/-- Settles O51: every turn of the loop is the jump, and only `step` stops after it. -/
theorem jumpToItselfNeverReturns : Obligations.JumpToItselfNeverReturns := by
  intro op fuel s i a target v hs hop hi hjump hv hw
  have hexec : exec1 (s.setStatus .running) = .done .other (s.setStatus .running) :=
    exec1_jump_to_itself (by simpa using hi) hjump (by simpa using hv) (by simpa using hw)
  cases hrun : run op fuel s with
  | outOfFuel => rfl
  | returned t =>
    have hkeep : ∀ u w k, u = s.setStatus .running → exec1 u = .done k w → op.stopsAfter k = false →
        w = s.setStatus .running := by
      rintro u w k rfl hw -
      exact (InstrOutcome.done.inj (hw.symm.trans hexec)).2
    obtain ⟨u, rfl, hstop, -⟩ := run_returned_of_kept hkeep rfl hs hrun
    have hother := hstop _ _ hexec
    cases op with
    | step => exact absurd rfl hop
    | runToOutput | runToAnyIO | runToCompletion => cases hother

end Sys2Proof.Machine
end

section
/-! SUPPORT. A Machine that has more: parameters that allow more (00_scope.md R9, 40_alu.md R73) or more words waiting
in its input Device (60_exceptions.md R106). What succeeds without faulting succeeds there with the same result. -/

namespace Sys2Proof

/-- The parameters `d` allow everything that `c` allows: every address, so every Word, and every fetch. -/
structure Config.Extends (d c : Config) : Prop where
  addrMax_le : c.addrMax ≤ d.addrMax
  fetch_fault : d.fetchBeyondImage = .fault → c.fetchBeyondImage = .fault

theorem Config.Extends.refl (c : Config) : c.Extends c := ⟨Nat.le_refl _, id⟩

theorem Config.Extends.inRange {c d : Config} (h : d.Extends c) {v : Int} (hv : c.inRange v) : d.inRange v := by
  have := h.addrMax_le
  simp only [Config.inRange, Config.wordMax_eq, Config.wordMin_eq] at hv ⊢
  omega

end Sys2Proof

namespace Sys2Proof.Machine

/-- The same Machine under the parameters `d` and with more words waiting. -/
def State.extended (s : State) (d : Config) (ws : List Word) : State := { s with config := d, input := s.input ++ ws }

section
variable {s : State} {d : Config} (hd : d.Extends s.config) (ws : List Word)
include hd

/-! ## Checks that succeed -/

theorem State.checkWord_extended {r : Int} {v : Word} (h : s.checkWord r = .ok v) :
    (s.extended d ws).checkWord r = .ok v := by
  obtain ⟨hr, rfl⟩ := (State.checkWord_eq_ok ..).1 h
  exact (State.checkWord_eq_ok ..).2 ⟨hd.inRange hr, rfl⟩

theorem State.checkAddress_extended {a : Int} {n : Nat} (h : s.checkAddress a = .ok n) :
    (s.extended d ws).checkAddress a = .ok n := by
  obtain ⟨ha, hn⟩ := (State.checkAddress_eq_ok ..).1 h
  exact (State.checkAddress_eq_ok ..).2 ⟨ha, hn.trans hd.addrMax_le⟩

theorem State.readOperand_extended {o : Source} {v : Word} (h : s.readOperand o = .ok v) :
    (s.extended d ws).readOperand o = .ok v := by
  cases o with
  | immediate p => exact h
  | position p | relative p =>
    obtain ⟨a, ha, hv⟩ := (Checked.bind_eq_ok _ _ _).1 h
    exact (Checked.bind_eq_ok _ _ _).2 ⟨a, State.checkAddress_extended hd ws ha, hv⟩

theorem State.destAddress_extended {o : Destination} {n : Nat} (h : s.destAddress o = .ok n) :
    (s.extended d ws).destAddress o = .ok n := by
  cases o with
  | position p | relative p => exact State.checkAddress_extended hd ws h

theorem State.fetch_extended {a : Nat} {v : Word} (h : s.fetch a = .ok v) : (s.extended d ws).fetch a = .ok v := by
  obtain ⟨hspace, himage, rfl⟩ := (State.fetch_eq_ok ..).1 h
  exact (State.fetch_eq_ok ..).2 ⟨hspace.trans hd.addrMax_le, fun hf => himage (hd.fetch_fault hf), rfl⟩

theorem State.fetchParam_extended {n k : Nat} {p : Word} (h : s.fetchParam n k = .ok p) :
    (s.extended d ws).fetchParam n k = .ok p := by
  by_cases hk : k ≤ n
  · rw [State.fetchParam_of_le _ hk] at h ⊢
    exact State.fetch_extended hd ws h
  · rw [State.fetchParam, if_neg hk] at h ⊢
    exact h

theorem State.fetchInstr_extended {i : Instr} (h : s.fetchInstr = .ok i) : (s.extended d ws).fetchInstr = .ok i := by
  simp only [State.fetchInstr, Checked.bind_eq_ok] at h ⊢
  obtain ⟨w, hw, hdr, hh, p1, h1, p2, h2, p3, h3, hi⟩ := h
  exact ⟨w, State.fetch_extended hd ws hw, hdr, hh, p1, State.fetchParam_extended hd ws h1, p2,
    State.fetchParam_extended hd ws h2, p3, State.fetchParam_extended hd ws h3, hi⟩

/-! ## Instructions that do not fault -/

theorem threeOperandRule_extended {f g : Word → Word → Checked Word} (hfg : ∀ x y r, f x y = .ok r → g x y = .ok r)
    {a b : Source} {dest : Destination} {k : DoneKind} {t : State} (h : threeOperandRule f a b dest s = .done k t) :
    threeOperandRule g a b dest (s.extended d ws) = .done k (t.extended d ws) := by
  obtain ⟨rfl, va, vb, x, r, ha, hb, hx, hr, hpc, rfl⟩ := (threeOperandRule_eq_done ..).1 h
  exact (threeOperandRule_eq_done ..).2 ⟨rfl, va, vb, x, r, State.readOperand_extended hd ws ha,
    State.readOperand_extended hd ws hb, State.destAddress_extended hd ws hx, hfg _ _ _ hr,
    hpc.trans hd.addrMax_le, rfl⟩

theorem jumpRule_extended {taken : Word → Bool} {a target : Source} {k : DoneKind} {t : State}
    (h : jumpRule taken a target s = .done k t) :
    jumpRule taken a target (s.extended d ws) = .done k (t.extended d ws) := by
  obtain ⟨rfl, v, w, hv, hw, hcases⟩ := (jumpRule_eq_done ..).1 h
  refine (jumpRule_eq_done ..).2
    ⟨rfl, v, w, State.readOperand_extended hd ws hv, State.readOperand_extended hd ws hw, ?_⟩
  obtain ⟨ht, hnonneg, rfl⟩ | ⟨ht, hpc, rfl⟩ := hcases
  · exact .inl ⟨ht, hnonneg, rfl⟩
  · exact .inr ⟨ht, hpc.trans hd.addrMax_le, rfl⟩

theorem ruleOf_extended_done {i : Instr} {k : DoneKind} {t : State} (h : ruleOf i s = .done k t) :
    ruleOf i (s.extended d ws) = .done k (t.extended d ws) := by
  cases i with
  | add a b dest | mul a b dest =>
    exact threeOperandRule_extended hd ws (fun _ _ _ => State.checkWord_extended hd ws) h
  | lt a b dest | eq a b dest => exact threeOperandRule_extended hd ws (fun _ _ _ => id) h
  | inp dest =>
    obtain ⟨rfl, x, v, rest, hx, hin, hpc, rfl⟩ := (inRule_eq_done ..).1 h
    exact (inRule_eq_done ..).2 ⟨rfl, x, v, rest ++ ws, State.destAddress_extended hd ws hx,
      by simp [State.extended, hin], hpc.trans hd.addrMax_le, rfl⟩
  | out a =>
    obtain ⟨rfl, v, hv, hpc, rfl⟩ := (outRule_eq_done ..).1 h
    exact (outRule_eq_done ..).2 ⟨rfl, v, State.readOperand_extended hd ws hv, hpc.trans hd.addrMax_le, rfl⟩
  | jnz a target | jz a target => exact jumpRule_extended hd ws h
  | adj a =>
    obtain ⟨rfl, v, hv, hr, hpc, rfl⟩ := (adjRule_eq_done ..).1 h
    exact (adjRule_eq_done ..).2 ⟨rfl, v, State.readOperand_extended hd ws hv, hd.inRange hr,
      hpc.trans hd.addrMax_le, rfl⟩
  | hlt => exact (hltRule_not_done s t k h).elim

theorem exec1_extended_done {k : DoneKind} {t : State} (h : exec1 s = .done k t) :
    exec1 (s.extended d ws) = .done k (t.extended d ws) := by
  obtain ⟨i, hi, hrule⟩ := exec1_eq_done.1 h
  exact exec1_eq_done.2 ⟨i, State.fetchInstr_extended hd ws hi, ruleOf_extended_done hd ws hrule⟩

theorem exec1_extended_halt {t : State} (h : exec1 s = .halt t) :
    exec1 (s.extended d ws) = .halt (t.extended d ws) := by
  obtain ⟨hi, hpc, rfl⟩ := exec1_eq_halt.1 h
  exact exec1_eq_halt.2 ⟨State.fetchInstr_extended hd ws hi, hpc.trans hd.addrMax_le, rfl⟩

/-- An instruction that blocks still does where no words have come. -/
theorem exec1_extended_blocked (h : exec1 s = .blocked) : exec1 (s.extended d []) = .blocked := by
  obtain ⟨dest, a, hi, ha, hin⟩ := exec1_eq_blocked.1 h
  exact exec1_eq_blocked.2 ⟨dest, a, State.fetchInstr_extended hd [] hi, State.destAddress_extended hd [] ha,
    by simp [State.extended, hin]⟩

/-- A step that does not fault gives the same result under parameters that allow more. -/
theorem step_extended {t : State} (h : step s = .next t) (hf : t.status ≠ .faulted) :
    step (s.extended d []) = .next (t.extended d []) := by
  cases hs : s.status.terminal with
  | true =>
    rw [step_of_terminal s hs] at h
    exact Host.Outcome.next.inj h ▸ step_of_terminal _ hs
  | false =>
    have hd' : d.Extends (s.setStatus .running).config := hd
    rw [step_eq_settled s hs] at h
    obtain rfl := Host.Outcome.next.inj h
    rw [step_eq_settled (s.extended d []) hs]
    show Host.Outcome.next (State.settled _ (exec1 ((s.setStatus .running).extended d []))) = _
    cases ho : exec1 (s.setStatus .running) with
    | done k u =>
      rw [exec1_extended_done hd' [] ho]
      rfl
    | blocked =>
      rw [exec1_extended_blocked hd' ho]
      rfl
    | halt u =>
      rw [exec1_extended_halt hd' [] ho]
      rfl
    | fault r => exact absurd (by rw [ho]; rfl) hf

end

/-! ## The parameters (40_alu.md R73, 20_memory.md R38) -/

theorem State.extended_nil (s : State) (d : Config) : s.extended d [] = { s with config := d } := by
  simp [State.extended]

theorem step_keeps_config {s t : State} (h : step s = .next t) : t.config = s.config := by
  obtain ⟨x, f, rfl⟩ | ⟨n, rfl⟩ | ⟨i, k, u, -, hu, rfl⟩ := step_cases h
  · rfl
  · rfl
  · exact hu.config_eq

....

Take the lines above from the one containing "State.readOperand_extended hd ws hb, State.destAddress_extended" to the one containing "(h : jumpRule" and retype them exactly, both ends included, with nothing added.

    State.readOperand_extended hd ws hb, State.destAddress_extended hd ws hx, hfg _ _ _ hr,
    hpc.trans hd.addrMax_le, rfl⟩

theorem jumpRule_extended {taken : Word → Bool} {a target : Source} {k : DoneKind} {t : State}
    (h : jumpRule taken a target s = .done k t) :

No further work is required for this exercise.